▸ TASK GOAL:
Pick out the lines below that include the string "context".

─── SOURCE DATA

-- ==== Sys2Proof/Machine/Receive.lean ====
section
/-!
DEFINITION. Packets that have left the crossbar toward a host port: requests through the checks of Table 6.6 (R144), responses at the
source (R150 to R152, Table 6.7), and the timers of the transport engine (R142, R146, R149, R150, R152, R155).
-/
namespace Sys2Proof.Machine

/-- The CX port that the oldest packet in a port's ejection buffer came in by. -/
def ejCx (s : Sys) (hp : Nat) : Nat := ((getHp s hp).ej.head?.map (·.1)).getD (64 + hp)

/-- A packet is dropped by the transport engine: counted, and recorded (R131, R428). -/
def teDrop (s : Sys) (p : Packet) (cx : Nat) : Sys := trace (count s 86 0x01 1) p 8 cx 0x01

/-- The oldest packet in a port's ejection buffer, if its OP is of a family; it leaves the buffer. One beyond the MPL is dropped as it is
    delivered, and there is none (R262). -/
def takeEj (s : Sys) (hp : Nat) (fam : Nat → Bool) : Option (Sys × Option Packet) :=
  match (getHp s hp).ej with
  | (cx, p) :: rest =>
    if fam p.op = false then none
    else
      let s := modHp s hp fun h => { h with ej := rest }
      if tooOld s p then some (trace (count s cx 0x10 1) p 8 cx 0x10, none) else some (trace s p 5 cx 0, some p)
  | [] => none

/-- A request through checks 1 to 5, and 6 and 7 where it takes them (R144). -/
def inbound (s : Sys) (hp : Nat) (fam : Nat → Bool) (dup ctx : Bool) (body : Sys → Nat → Packet → Sys) : Sys :=
  match takeEj s hp fam with
  | none => s
  | some (s, none) => s
  | some (t, some p) =>
    settle (match checks5 t p with
      | (u, none) => if lenCheck p && (senderDev t p).isSome then u else trace u p 8 (ejCx s hp) 0x01
      | (s, some dev) =>
        match (if dup then checkDup s dev p else (s, true)) with
        | (s, false) => s
        | (s, true) =>
          match (if ctx then checkCtx s p else (s, true)) with
          | (s, false) => s
          | (s, true) => body s dev p)

/-- OPs that PUT_RECEIVE takes: PUT, PUT_IMM and unassigned requests (R132). -/
def famPut (op : Nat) : Bool := op == 1 || op == 2 || op == 0 || op == 7 || (decide (0x0B ≤ op) && decide (op ≤ 0x0F)) ||
  (decide (0x20 ≤ op) && decide (op < 0x80))
/-- OPs of SEND_PACKET_RECEIVE, the unassigned ones of the family among them (R159). -/
def famSend (op : Nat) : Bool := decide (0x10 ≤ op) && decide (op ≤ 0x1F) && op != 0x14
/-- OPs of TRANSPORT_ACK_RECEIVE, with unassigned responses (R132). -/
def famAck (op : Nat) : Bool := decide (0x80 ≤ op) && op != 0x82 && op != 0x83 && op != 0x84

/-- PUT_RECEIVE (R134, R135, R144, R146). -/
def runPutReceive (_f : FuseBank) (s : Sys) (hp : Nat) : Sys := inbound s hp famPut true true putIn
/-- GET_REQ_RECEIVE (R136, R144). -/
def runGetReqReceive (_f : FuseBank) (s : Sys) (hp : Nat) : Sys := inbound s hp (· == 3) false true fun s _ p => getIn s p
/-- ATOMIC_RECEIVE (R137, R138). -/
def runAtomicReceive (_f : FuseBank) (s : Sys) (hp : Nat) : Sys := inbound s hp isAtomicOp true true atomicIn
/-- PROBE_RECEIVE (R148, R151, R172). -/
def runProbeReceive (_f : FuseBank) (s : Sys) (hp : Nat) : Sys := inbound s hp (· == 8) true false probeIn
/-- RETIRE_RECEIVE (R155, R178). -/
def runRetireReceive (_f : FuseBank) (s : Sys) (hp : Nat) : Sys := inbound s hp (· == 9) true false retireIn
/-- SYNC_RECEIVE (R142). -/
def runSyncReceive (_f : FuseBank) (s : Sys) (hp : Nat) : Sys := inbound s hp (· == 0x0A) false false syncIn
/-- SEND_PACKET_RECEIVE (R161 to R171). -/
def runSendPacketReceive (_f : FuseBank) (s : Sys) (hp : Nat) : Sys := inbound s hp famSend true true sendIn

/-- RDV_GET at the source of a rendezvous (R174). -/
def rdvIn (s : Sys) (dev : Nat) (p : Packet) : Sys :=
  if checkTid s p = false then fatal s p 4
  else match (osnSeg s dev p.rkey).bind fun g => (getOp s g.op).map fun o => (g, o) with
  | some (g, o) =>
    if o.rts = true ∧ o.ctx = p.dctx ∧ p.offset + p.msglen ≤ o.len then
      readWanted (refreshSeg s g.idx) p ((o.laddr + p.offset) % 2 ^ 64)
    else fatal s p 4
  | none => if (getPeer s dev).ended.contains (p.rkey, p.dctx) then fatal s p 2 else fatal s p 4

/-- RDV_GET_RECEIVE (R174). -/
def runRdvGetReceive (_f : FuseBank) (s : Sys) (hp : Nat) : Sys := inbound s hp (· == 0x14) false true rdvIn

/-! ### Responses (R151) -/

/-- A response names in DCTX a context of a function on another host port (R238). -/
def otherPort (s : Sys) (hp : Nat) (p : Packet) : Bool := match getCtx s p.dctx with | some x => x.hp != hp | none => false

/-- A response: checked for length and CRC, with the device that sent it, or dropped and counted (R130, R131, R132, R238). -/
def response (s : Sys) (hp : Nat) (fam : Nat → Bool) (body : Sys → Nat → Packet → Sys) : Sys :=
  match takeEj s hp fam with
  | none => s
  | some (s, none) => s
  | some (t, some p) =>
    match lenCheck p, senderDev t p, decide (0x81 ≤ p.op ∧ p.op ≤ 0x84) && !otherPort t hp p with
    | true, some dev, true => settle (body t dev p)
    | _, _, _ => teDrop t p (ejCx s hp)

/-- A response belongs to the peer's present incarnation (R143). -/
def sameInc (s : Sys) (dev : Nat) (p : Packet) : Bool := (getPeer s dev).valid && p.tinc == (getPeer s dev).tinc

/-- The value that a fetching atomic has brought is kept, and written to LADDR (R137). -/
def takeValue (s : Sys) (g : Seg) (value : Nat) : Sys :=
  match getOp s g.op with
  | none => completeSeg s g
  | some o =>
    let n := wordSize (o.w56 % 256)
    let v := value % 2 ^ (8 * n)
    if (o.opc = 5 ∨ o.opc = 6) ∧ o.laddr ≠ 0 then
      startAcc (completeSeg (modOp s o.id fun x => { x with value := v, writes := x.writes + 1 }) g) o.ctx .lwrite o.laddr n (le n v) 0
        (.fetched o.id) none
    else completeSeg (modOp s o.id fun x => { x with value := if o.opc = 5 ∨ o.opc = 6 then v else 0 }) g

/-- The SYNC of a peer has been answered (R142). -/
def syncDone (s : Sys) (dev : Nat) (p : Packet) : Sys :=
  modPeer s dev fun x =>
    { x with valid := true, tinc := p.tinc, nextOsn := p.operand % 2 ^ 32, lastSend := 0, sync := none, syncAt := none, syncRetry := 0 }

/-- ACK at the source (Table 6.7). As every response, one whose TID is not that of the source context's PD ends the operation with ACCESS
    (R105). -/
def ackIn (s : Sys) (dev : Nat) (p : Packet) : Sys :=
  match (getPeer s dev).sync with
  | some (_, q) => if p.osn = q.osn ∧ (getPeer s dev).valid = false then syncDone s dev p else s
  | none =>
    if sameInc s dev p = false then s
    else match osnSeg s dev p.osn with
    | some g => if p.tid = tidOf s g.ctx then takeValue s g p.operand else segFail s g 4
    | none => if (getPeer s dev).retires.any (fun r => r.osn == p.osn) then retireDone s dev p.osn else s

/-- Pulls toward a device whose incarnation has changed end their receives (R143, R173). -/
def pullsReset (s : Sys) (dev : Nat) : Sys :=
  (s.te.segs.filter fun g => g.dev == dev && g.kind.isPull).foldl (fun s g => segFail s g 3) s

/-- A RETIRE has been refused (R155). -/
def retireNack (s : Sys) (dev : Nat) (p : Packet) (code after : Nat) : Sys :=
  if code = 3 then retireDone s dev p.osn
  else modRetire s dev p.osn fun r => { r with nackN := r.nackN + 1, at_ := none, due := some (frame s + after * 2 ^ min r.nackN 4) }

/-- NACK at the source (R143, R151, R152, Table 6.4). -/
def nackIn (s : Sys) (dev : Nat) (p : Packet) : Sys :=
  let code := p.operand % 256
  let status := bits p.operand 8 8
  let after := bits p.operand 16 16
  let op := bits p.operand 48 8
  let peer := getPeer s dev
  if code = 3 ∧ status = 3 then
    (if peer.valid = true ∧ bits p.operand 32 12 = peer.tinc then peerReset (pullsReset s dev) dev else s)
  else if sameInc s dev p = false then s
  else if op = 9 ∧ (peer.retires.any fun r => r.osn == p.osn) = true then retireNack s dev p code after
  else match (if op = 3 ∨ op = 0x14 then tagSeg s dev p.osn else osnSeg s dev p.osn) with
  | none => s
  | some g =>
    if p.tid ≠ tidOf s g.ctx then segFail s g 4
    else if code = 1 ∨ code = 2 then
      (match nackSeg s g p.pidx after with
       | (s, true) => segFail s g 10
       | (s, false) => s)
    else if code = 3 then segFail s g (if status = 0 ∨ 10 < status then 4 else status)
    else s

/-- SACK at the source (R151, R172). -/
def sackIn (s : Sys) (dev : Nat) (p : Packet) : Sys :=
  if sameInc s dev p = false then s
  else match osnSeg s dev p.osn with
  | none => s
  | some g =>
    if p.tid ≠ tidOf s g.ctx then segFail s g 4
    else
      let send := match getOp s g.op with | some o => o.opc == 0x10 | none => false
      let mask := p.operand % 2 ^ (g.pcnt + 1)
      let fresh := (List.range (g.pcnt + 1)).any fun i => mask.testBit i && !g.mask.testBit i
      let full := (List.range (g.pcnt + 1)).all fun i => mask.testBit i
      let s := modSeg s g.idx fun x =>
        { x with
          mask := x.mask ||| mask, nacks := x.nacks.filter fun e => !mask.testBit e.1, start := if full then frame s else x.start,
          tv := if full then timerNow s else x.tv }
      let s := if fresh || (send && p.operand.testBit 63) then refreshSeg s g.idx else s
      if full then s
      else match getSeg s g.idx with
      | some g => resend s g fun i => !mask.testBit i
      | none => s

/-- Where the data of a GET_RESP goes: context, address, steering (R136, R173, R220). -/
def landing (s : Sys) (g : Seg) (p : Packet) : Option (Nat × Nat × Option Nat) :=
  match g.kind with
  | .pull id => (getMsg s id).map fun m => (m.buf.1, (m.buf.2.1 + p.offset) % 2 ^ 64, msgSteer s m)
  | _ => (getOp s g.op).map fun o => (o.ctx, (o.laddr + 2 ^ 64 + p.offset - o.roff) % 2 ^ 64, none)

/-- The data of a GET_RESP that is written: for a pull only the bytes below the receive's LENGTH (R171). -/
def landData (s : Sys) (g : Seg) (p : Packet) : Bytes :=
  match g.kind with
  | .pull id => p.payload.take ((((getMsg s id).map fun m => m.buf.2.2).getD 0) - p.offset)
  | _ => p.payload

/-- GET_RESP at the requester (R105, R136, R173). -/
def respIn (s : Sys) (dev : Nat) (p : Packet) : Sys :=
  if sameInc s dev p = false then s
  else match tagSeg s dev p.osn with
  | none => s
  | some g =>
    if p.tid ≠ tidOf s g.ctx then segFail s g 4
    else if g.pcnt < p.pidx ∨ g.mask.testBit p.pidx = true then s
    else
      let s := refreshSeg (modSeg s g.idx fun x => { x with mask := x.mask ||| 2 ^ p.pidx }) g.idx
      let data := landData s g p
      if data.isEmpty then landCheck s g.idx
      else match landing s g p with
      | some (c, addr, steer) =>
        startAcc (modSeg s g.idx fun x => { x with writes := x.writes + 1 }) c .lwrite addr data.length data p.sfeid (.land p) steer
      | none => s

/-- TRANSPORT_ACK_RECEIVE. -/
def runTransportAckReceive (_f : FuseBank) (s : Sys) (hp : Nat) : Sys := response s hp famAck ackIn
/-- TRANSPORT_NACK_RECEIVE. -/
def runTransportNackReceive (_f : FuseBank) (s : Sys) (hp : Nat) : Sys := response s hp (· == 0x82) nackIn
/-- SACK_RECEIVE. -/
def runSackReceive (_f : FuseBank) (s : Sys) (hp : Nat) : Sys := response s hp (· == 0x83) sackIn
/-- GET_RESP_RECEIVE. -/
def runGetRespReceive (_f : FuseBank) (s : Sys) (hp : Nat) : Sys := response s hp (· == 0x84) respIn

/-! ### Completion and timers -/

/-- SEGMENT_COMPLETE_ACK (R147). -/
def runSegmentCompleteAck (_f : FuseBank) (s : Sys) (src osn : Nat) : Sys := settle (segmentCompleteAck s src osn)
/-- FINAL_SEGMENT_NOTIFY (R135, R148). -/
def runFinalSegmentNotify (_f : FuseBank) (s : Sys) (src osn : Nat) : Sys := settle (finalSegmentNotify s src osn)

/-- ASSEMBLY_TIMEOUT (R146): 200 frames without a packet of the segment. -/
def runAssemblyTimeout (_f : FuseBank) (s : Sys) (src osn : Nat) : Sys :=
  match getAsm s src osn with
  | some a => if a.waits = false ∧ a.last + 200 ≤ frame s then dropAsm s src osn else s
  | none => s

/-- RESULT_ENTRY_EXPIRY (R149). -/
def runResultEntryExpiry (_f : FuseBank) (s : Sys) (src osn : Nat) : Sys :=
  { s with te := { s.te with results := s.te.results.filter fun r => !(r.src == src && r.osn == osn && decide (r.start + 16384 ≤ frame s)) } }

/-- The wait of a SYNC has expired (R142). -/
def syncTimeout (s : Sys) (dev : Nat) : Sys :=
  let x := getPeer s dev
  match x.sync, x.syncAt with
  | some (hp, p), some t =>
    if frame s < t + waitOf x.tv x.syncRetry then s
    else if x.tv.2 ≤ x.syncRetry then
      let s := syncFailed s dev
      (s.me.msgs.filter fun m => m.src == dev && m.rts && m.recv.isSome && m.st == .taken && m.pullNext == 0 && pullCount m != 0).foldl
        (fun s m => pullFail s m.id 6) s
    else queueOwn (modPeer s dev fun y => { y with syncRetry := y.syncRetry + 1, syncAt := none }) hp { p with retx := true } (.sync dev)
  | _, _ => s

/-- The wait of a RETIRE has expired: it is sent again, and an exhausted schedule starts anew (R155). -/
def retireTimeout (s : Sys) (dev osn : Nat) : Sys :=
  match (getPeer s dev).retires.find? fun r => r.osn == osn with
  | some r =>
    match r.at_ with
    | some t =>
      if frame s < t + waitOf r.tv r.retry then s
      else sendRetire (modRetire s dev osn fun r => { r with at_ := none, retry := if r.tv.2 ≤ r.retry then 0 else r.retry + 1 }) dev r
    | none => s
  | none => s

/-- SEGMENT_TIMEOUT (R150): of a tracked segment, of a SYNC in flight, or of a RETIRE. -/
def runSegmentTimeout (_f : FuseBank) (s : Sys) (seg : Nat) : Sys :=
  settle (
    if seg < 131072 then
      match getSeg s seg with
      | some g =>
        if g.timed = false ∨ frame s < g.start + waitOf g.tv g.retry then s
        else if g.tv.2 ≤ g.retry then segFail s g 6 else retrySeg s g
      | none => s
    else if seg < 262144 then syncTimeout s (seg - 131072)
    else retireTimeout s ((seg - 262144) / 2 ^ 32) ((seg - 262144) % 2 ^ 32))

/-- NACK_RETRY_WAIT_EXPIRY (R152, R155): the refused packet, or the RETIRE, is sent again. -/
def runNackRetryWaitExpiry (_f : FuseBank) (s : Sys) (seg pidx : Nat) : Sys :=
  settle (
    if seg < 131072 then
      match getSeg s seg with
      | some g =>
        if g.nacks.any fun e => e.1 == pidx && (match e.2.2 with | some d => decide (d ≤ frame s) | none => false) then
          let s := modSeg s seg fun x => { x with nacks := x.nacks.map fun e => if e.1 = pidx then (e.1, e.2.1, none) else e }
          match g.kind, getSeg s seg with
          | .osn, _ => buildMore s seg
          | _, some g => resend s g fun _ => true
          | _, none => s
        else s
      | none => s
    else if seg < 262144 then s
    else
      let dev := (seg - 262144) / 2 ^ 32
      let osn := (seg - 262144) % 2 ^ 32
      match (getPeer s dev).retires.find? fun r => r.osn == osn with
      | some r =>
        match r.due with
        | some d => if frame s < d then s else sendRetire (modRetire s dev osn fun r => { r with due := none }) dev { r with at_ := some 0 }
        | none => s
      | none => s)

end Sys2Proof.Machine
end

──────

▸ EXERCISE RESULT:
/-- A response names in DCTX a context of a function on another host port (R238). -/
/-- ACK at the source (Table 6.7). As every response, one whose TID is not that of the source context's PD ends the operation with ACCESS
/-- Where the data of a GET_RESP goes: context, address, steering (R136, R173, R220). -/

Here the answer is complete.